3.2.9 Селекция фрагментов, содержащих участки, способные связываться с транскрипционным фактором CTCF (метод двумерного EMSA).

Полученную библиотеку фрагментов ДНК (пункт 3.2.4) амплифицировали, радиоактивно метили (п.З. 2.7) и очищали с помощью колонок QIAquick (QIAGEN).

Связывание библиотеки коротких фрагментов ДНК с транскрипционным фактором CTCF. Разделение фрагментов в первом направлении

2,5 мкл (~20 нг) смеси радиоактивно меченых фрагментов ДНК (300000-500000 имп/мин) инкубировали с 5 мкл белка CTCF, синтезированного in vitro с помощью «TNT Quick Coupled Trascription/Translation System» или 12 мкл люциферазы, также синтезированной в системе in vitro, в присутствии 1 мкл (1мкг) poly(dl-dC) в течение 20 минут при комнатной температуре и разделяли в 5% полиакриламидном геле (сшивка 30:1, гель размером 15x15 см, толщина 0,7 мм), приготовленном в 0,5хТВЕ-буфере.

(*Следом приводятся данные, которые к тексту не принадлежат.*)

/-! ## CLOSING (R24) -/

/-- What CLOSING reads of a valve is its state and slots, and the nodes' settings. -/
theorem Device.closesValve_congr (s t : Device) (l : Line) (r : Role) (h : s.sameSettings t)
    (hn : ∀ n, s.valveOf l r = some n → (s.node n).sameSlots (t.node n)) : t.closesValve l r = s.closesValve l r := by
  unfold Device.closesValve Device.atRest Device.claimWouldDrop
  rw [s.valveOf_congr t h]
  cases hv : s.valveOf l r with
  | none => rfl
  | some n => dsimp only; rw [claimFate_congr _ _ _ (hn n hv), Node.idle_congr _ _ (hn n hv), (hn n hv).1]

theorem Device.closesValve_of_nodes (s t : Device) (l : Line) (r : Role) (h : t.nodes = s.nodes) :
    t.closesValve l r = s.closesValve l r :=
  s.closesValve_congr t l r (s.sameSettings_of_nodes t h) fun n _ => by
    rw [Device.node_congr t s n h]; exact ⟨rfl, rfl, rfl⟩

/-- A claim on one valve does not change what another valve's closing reads. -/
theorem Device.claimValve_closes (s : Device) (l : Line) (r q : Role) (t : Target) (o : Origin) (h : q ≠ r) :
    (s.claimValve l r t o).closesValve l q = s.closesValve l q := by
  refine s.closesValve_congr _ l q (s.sameSettings_of_stills _ (by simp)) fun n hn => ?_
  have same : (s.claimValve l r t o).node n = s.node n → (s.node n).sameSlots ((s.claimValve l r t o).node n) :=
    fun e => by rw [e]; exact ⟨rfl, rfl, rfl⟩
  refine same ?_
  unfold Device.claimValve
  cases hr : s.valveOf l r with
  | none => rfl
  | some m =>
    refine s.claim_node m n _ fun hm => h ?_
    have h1 := (s.valveOf_some l q n hn).2.2
    have h2 := (s.valveOf_some l r m hr).2.2
    rw [← h1, ← h2, hm]

theorem Device.closeValve_closes (s : Device) (l : Line) (r q : Role) (h : q ≠ r) :
    (s.closeValve l r).closesValve l q = s.closesValve l q := by
  unfold Device.closeValve
  split
  · rfl
  · exact ((s.claimValve l r .closed .sequence).closesValve_of_nodes _ l q (by simp)).trans
      (s.claimValve_closes l r q _ _ h)

/-- A valve that closes has its claim made (R24). -/
theorem Device.closeValve_claimed (s : Device) (l : Line) (r : Role) (h : s.closesValve l r = true) :
    s.moveClaimed (s.closeValve l r) l r .closed .sequence := by
  unfold Device.closesValve at h
  unfold Device.closeValve
  rw [if_neg (by simp at h; simp [h.1])]
  exact s.moveClaimed_at s _ _ l r _ _ (s.claimValve_claimed l r .closed .sequence) rfl (fun _ => ⟨rfl, rfl, rfl⟩)
    (fun _ _ => rfl) fun n _ => by simp

/-- A closing claim leaves the valves of the other roles. -/
theorem Device.closeValve_role (s d : Device) (l : Line) (r q : Role) (n : NodeNo) (hs : s.sameSettings d)
    (hn : s.valveOf l q = some n) (h : q ≠ r) : (d.closeValve l r).node n = d.node n := by
  have x := d.claimValve_role l r .closed .sequence n (.inr (by rw [(hs n).2.2, (s.valveOf_some l q n hn).2.2]; exact h))
  unfold Device.closeValve
  split
  · rfl
  · simpa using x

/-- A closing claim is awaited exactly when the valve closes (R24, R125). -/
theorem Device.closeValve_awaited (s : Device) (l : Line) (r q : Role) (h : (s.sequenceMemory l).awaited.get r = false) :
    ((s.closeValve l r).sequenceMemory l).awaited.get q =
      if q = r then s.closesValve l r else (s.sequenceMemory l).awaited.get q := by
  unfold Device.closeValve Device.closesValve
  split
  · next hr => by_cases hq : q = r <;> simp [hq, hr, h]
  · next hr => by_cases hq : q = r <;> simp [hq, hr]

theorem PerRole.allFalse (p : PerRole Bool) : p = .all false ↔ ∀ r, p.get r = false := by
  obtain ⟨a, b, c, d⟩ := p
  constructor
  · intro h r; rw [h]; simp
  · intro h
    have h1 := h .discharge
    have h2 := h .manifold
    have h3 := h .returnValve
    have h4 := h .strip
    simp only [PerRole.get] at h1 h2 h3 h4
    rw [h1, h2, h3, h4]; rfl

/-- A tank's entry after a release of a line's tanks (R66). -/
def Tank.releasedFrom (l : Line) (e : Tank) : Tank :=
  if e.assigned = some l then
    let e := { e with assigned := none, advice := .none, closeDeadline := none }
    { e with state := e.levelState none }
  else e

/-- A release acts on the tanks assigned to the line (R66). -/
theorem Device.release_tank (s : Device) (l : Line) (k : TankNo) :
    (s.release l).tank k = (s.tank k).map (Tank.releasedFrom l) := by
  have one : ∀ (d : Device) (j k : TankNo), (d.releaseTank l j).tank k =
      if k = j then (d.tank k).map (Tank.releasedFrom l) else d.tank k := by
    intro d j k
    unfold Device.releaseTank
    cases hj : d.tank j with
    | none => by_cases hk : k = j <;> simp [hk, hj]
    | some e =>
      dsimp only
      by_cases he : e.assigned = some l
      · rw [if_pos he]
        unfold Device.restate Device.reportTank
        by_cases hk : k = j
        · subst hk
          dsimp only; split <;> simp [hj, Tank.releasedFrom, he, Device.toppingVolumeOf]
        · dsimp only; split <;> simp [hk]
      · rw [if_neg he]
        by_cases hk : k = j
        · subst hk; simp [hj, Tank.releasedFrom, he]
        · simp [hk]
  have twice : ∀ e : Tank, (Tank.releasedFrom l (Tank.releasedFrom l e)) = Tank.releasedFrom l e := by
    intro e; unfold Tank.releasedFrom; by_cases he : e.assigned = some l <;> simp [he]
  have all : ∀ (ts : List TankNo) (d : Device), (ts.foldl (fun d j => d.releaseTank l j) d).tank k =
      if k ∈ ts then (d.tank k).map (Tank.releasedFrom l) else d.tank k := by
    intro ts
    induction ts with
    | nil => intro d; simp
    | cons j ts ih =>
      intro d
      rw [List.foldl_cons, ih, one]
      by_cases hk : k = j
      · subst hk
        by_cases hm : k ∈ ts
        · cases d.tank k <;> simp [hm, twice]
        · simp [hm]
      · simp [hk]
  have e : (s.release l).tank k = (allTanks.foldl (fun d j => d.releaseTank l j) s).tank k := by
    unfold Device.release; simp
  rw [e, all allTanks s, if_pos (mem_allTanks k)]

theorem Tank.releasedFrom_assigned (l m : Line) (e : Tank) :
    ((Tank.releasedFrom l e).assigned = some m ↔ e.assigned = some m ∧ m ≠ l) := by
  unfold Tank.releasedFrom
  by_cases he : e.assigned = some l
  · simp [he]; intro h; exact h ▸ rfl
  · simp [he]; intro h hm; exact he (hm ▸ h)

theorem Tank.releasedFrom_still (l : Line) (e : Tank) : (Tank.releasedFrom l e).still = e.still := by
  unfold Tank.releasedFrom Tank.still; split <;> rfl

Как и при EMSA, в свободные дорожки геля наносили красители бромфеноловый синий и ксиленцианол для контроля миграции во время прохождения электрофореза. Электрофорез проводили при силе тока в 12-15 мА. По прохождении ксиленцианолом 2/3 (10-12 см) геля электрофорез останавливали, гель закрывали лавсановой пленкой и проводили радиоавтографию в течение 1 часа при температуре +4 С.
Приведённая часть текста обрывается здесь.